Exercise description | Exactly as written, copy the lines that run from the start of the data below to the line containing "def InCode (s", both ends included.

Saved data entries:

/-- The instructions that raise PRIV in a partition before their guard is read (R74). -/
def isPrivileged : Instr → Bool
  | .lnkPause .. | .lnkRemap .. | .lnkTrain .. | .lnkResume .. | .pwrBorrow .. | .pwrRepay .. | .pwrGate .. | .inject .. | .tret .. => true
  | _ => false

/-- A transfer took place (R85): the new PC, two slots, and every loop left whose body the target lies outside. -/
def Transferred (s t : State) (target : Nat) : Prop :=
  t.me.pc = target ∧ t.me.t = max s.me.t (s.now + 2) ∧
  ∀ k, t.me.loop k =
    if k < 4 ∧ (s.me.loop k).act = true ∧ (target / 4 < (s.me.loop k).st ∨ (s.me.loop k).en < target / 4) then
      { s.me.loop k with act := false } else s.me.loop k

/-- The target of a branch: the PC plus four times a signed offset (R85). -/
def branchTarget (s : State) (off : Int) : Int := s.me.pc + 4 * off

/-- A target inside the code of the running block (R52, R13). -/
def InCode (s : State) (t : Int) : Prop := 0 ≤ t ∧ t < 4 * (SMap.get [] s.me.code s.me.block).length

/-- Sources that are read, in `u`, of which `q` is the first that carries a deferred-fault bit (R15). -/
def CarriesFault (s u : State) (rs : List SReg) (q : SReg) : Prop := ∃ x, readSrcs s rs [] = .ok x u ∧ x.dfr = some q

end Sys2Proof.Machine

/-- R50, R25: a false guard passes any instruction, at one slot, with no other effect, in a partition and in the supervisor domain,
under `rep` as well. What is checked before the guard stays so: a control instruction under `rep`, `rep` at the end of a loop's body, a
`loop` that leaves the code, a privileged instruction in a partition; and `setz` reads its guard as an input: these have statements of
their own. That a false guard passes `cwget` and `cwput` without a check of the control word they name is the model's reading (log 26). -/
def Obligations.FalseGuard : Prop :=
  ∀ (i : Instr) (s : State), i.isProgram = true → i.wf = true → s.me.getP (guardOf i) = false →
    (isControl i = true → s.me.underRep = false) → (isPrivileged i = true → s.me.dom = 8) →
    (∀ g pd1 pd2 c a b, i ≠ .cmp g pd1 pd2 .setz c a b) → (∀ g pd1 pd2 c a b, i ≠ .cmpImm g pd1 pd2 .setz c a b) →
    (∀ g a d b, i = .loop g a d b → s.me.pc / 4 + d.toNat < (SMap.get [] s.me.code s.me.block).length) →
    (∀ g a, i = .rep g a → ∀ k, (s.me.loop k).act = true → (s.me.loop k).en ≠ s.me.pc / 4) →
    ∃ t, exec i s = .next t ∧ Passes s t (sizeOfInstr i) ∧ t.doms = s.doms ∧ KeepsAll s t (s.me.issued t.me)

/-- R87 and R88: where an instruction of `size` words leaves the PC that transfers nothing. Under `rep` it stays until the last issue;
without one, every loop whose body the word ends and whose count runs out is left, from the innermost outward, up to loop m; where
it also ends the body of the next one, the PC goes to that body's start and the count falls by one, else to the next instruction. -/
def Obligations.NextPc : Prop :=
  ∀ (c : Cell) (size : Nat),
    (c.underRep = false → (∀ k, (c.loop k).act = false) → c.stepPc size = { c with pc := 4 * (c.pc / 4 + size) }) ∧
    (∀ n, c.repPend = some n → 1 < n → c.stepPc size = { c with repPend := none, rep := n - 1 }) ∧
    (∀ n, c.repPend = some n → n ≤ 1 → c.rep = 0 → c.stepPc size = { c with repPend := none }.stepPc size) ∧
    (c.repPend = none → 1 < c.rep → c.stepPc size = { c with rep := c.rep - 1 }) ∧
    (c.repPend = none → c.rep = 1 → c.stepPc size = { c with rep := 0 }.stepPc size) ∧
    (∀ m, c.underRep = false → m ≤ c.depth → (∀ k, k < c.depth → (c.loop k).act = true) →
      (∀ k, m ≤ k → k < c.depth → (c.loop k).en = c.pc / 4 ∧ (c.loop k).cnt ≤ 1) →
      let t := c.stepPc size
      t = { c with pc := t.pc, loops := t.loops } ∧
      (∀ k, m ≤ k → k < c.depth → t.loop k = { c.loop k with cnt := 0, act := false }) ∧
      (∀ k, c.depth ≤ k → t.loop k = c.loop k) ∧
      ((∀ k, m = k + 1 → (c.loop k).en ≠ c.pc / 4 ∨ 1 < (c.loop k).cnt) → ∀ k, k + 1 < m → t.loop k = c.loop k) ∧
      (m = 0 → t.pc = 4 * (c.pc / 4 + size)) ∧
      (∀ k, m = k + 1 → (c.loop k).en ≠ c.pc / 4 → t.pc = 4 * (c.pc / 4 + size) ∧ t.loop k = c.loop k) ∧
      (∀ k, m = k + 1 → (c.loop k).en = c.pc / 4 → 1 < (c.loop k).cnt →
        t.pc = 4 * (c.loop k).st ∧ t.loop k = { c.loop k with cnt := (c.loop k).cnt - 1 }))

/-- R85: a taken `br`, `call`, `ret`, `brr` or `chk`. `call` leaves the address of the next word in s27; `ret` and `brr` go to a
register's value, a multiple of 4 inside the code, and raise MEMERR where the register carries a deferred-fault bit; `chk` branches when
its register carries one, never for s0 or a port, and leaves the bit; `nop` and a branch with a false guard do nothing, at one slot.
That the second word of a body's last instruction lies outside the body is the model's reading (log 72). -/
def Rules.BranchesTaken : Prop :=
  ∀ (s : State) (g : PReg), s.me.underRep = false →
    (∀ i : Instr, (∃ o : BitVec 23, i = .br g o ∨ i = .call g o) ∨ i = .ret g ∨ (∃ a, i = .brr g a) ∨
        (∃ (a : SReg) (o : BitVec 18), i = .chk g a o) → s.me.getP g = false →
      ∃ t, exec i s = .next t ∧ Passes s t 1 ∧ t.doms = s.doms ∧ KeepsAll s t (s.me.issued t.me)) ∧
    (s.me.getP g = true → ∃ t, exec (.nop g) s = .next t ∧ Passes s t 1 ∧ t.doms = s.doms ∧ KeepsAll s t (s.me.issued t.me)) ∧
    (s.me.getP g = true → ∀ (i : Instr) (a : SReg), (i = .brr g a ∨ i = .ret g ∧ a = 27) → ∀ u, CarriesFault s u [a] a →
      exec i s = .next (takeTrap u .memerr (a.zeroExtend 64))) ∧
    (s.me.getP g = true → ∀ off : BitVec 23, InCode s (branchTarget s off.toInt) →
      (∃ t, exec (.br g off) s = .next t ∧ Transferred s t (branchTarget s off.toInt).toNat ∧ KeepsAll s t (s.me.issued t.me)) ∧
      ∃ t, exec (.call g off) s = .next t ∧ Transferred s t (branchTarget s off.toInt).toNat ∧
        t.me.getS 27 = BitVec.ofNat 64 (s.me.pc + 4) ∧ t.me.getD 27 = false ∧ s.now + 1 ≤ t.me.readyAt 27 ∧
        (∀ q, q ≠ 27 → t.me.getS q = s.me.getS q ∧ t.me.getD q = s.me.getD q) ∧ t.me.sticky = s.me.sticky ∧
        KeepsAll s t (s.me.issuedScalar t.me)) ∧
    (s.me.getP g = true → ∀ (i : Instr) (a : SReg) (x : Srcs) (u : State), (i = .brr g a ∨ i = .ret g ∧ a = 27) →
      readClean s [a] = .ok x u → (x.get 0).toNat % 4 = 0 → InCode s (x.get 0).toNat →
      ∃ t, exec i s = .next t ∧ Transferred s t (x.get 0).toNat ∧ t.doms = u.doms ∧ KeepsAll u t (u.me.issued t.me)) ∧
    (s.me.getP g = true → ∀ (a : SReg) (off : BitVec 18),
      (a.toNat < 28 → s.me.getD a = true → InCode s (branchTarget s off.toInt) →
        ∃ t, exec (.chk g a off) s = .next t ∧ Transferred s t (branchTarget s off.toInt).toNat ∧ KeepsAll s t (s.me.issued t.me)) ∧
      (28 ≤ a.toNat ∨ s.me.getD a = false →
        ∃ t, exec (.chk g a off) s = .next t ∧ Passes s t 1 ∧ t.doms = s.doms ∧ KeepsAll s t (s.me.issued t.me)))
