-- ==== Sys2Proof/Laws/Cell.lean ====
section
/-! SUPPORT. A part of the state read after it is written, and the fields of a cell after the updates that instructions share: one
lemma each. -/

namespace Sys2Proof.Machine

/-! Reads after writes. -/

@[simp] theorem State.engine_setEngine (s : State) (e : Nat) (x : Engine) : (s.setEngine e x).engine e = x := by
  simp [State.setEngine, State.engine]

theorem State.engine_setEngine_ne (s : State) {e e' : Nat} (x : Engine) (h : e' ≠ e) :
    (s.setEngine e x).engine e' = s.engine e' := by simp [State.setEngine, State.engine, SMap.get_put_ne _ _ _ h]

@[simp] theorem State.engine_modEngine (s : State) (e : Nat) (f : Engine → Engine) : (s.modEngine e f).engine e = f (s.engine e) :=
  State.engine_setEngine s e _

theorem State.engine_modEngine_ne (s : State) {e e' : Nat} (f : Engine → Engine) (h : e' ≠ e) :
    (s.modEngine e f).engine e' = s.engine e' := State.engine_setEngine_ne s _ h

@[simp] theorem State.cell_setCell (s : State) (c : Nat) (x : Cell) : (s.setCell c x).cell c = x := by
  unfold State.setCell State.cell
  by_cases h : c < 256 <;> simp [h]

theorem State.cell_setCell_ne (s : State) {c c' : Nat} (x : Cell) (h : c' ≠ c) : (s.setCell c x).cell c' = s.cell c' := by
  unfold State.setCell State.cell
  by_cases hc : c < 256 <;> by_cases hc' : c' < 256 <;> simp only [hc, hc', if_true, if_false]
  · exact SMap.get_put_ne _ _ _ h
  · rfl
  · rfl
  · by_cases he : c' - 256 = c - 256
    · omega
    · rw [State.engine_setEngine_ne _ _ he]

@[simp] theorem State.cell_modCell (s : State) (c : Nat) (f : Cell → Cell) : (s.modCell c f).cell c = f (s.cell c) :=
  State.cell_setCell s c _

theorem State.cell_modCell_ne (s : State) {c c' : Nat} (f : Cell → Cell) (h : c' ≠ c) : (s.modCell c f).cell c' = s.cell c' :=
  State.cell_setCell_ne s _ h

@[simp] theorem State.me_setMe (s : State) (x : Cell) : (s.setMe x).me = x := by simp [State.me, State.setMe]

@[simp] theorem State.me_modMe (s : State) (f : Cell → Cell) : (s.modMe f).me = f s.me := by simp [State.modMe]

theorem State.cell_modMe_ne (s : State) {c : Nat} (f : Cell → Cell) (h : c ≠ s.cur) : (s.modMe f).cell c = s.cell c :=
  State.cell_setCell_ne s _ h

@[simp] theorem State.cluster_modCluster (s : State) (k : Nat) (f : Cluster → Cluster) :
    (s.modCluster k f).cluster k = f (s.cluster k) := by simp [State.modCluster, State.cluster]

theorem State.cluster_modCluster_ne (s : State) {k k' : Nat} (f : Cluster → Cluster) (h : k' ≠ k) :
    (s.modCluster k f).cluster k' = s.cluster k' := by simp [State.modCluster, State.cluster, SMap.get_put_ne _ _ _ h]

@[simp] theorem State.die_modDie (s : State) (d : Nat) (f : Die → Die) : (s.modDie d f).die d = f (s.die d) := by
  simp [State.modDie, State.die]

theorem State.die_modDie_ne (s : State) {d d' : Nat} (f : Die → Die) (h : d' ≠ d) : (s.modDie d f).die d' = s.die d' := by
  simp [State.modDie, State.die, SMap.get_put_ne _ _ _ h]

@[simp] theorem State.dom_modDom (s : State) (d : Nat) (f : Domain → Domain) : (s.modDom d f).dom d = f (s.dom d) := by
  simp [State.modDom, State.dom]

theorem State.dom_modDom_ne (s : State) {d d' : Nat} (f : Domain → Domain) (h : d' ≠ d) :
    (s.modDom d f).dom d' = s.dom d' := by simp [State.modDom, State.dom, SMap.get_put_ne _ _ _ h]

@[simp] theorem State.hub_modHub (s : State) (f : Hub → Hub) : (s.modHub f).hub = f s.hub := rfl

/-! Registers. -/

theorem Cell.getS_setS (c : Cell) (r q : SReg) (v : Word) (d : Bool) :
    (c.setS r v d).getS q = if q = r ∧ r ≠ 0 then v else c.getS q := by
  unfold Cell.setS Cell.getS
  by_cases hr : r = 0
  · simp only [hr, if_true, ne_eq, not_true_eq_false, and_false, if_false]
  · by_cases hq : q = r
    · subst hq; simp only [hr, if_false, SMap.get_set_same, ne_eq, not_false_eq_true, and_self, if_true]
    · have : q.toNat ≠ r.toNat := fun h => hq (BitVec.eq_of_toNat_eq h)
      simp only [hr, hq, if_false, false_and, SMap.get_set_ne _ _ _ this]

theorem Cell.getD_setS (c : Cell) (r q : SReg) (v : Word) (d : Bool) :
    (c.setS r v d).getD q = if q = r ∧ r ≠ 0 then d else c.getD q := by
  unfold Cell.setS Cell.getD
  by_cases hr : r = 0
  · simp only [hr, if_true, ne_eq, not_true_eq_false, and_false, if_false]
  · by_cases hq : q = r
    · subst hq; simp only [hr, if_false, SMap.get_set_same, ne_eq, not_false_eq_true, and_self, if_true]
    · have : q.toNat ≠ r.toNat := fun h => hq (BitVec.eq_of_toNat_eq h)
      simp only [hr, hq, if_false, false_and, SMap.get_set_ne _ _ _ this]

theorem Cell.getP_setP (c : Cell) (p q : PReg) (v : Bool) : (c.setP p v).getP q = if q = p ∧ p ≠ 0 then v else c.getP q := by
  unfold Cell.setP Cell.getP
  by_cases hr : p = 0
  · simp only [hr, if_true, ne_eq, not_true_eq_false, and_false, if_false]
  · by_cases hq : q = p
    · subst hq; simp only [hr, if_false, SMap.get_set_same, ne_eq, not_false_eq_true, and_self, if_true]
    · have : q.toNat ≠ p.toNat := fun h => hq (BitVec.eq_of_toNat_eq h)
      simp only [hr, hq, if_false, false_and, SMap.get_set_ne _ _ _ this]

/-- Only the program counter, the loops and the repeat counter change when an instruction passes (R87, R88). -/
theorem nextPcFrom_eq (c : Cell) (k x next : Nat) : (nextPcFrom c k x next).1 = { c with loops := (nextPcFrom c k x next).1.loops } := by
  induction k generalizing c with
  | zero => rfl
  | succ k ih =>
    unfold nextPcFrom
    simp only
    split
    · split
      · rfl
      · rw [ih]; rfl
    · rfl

Result for this exercise |
/-- The instructions that raise PRIV in a partition before their guard is read (R74). -/
def isPrivileged : Instr → Bool
  | .lnkPause .. | .lnkRemap .. | .lnkTrain .. | .lnkResume .. | .pwrBorrow .. | .pwrRepay .. | .pwrGate .. | .inject .. | .tret .. => true
  | _ => false

/-- A transfer took place (R85): the new PC, two slots, and every loop left whose body the target lies outside. -/
def Transferred (s t : State) (target : Nat) : Prop :=
  t.me.pc = target ∧ t.me.t = max s.me.t (s.now + 2) ∧
  ∀ k, t.me.loop k =
    if k < 4 ∧ (s.me.loop k).act = true ∧ (target / 4 < (s.me.loop k).st ∨ (s.me.loop k).en < target / 4) then
      { s.me.loop k with act := false } else s.me.loop k

/-- The target of a branch: the PC plus four times a signed offset (R85). -/
def branchTarget (s : State) (off : Int) : Int := s.me.pc + 4 * off

/-- A target inside the code of the running block (R52, R13). -/
def InCode (s : State) (t : Int) : Prop := 0 ≤ t ∧ t < 4 * (SMap.get [] s.me.code s.me.block).length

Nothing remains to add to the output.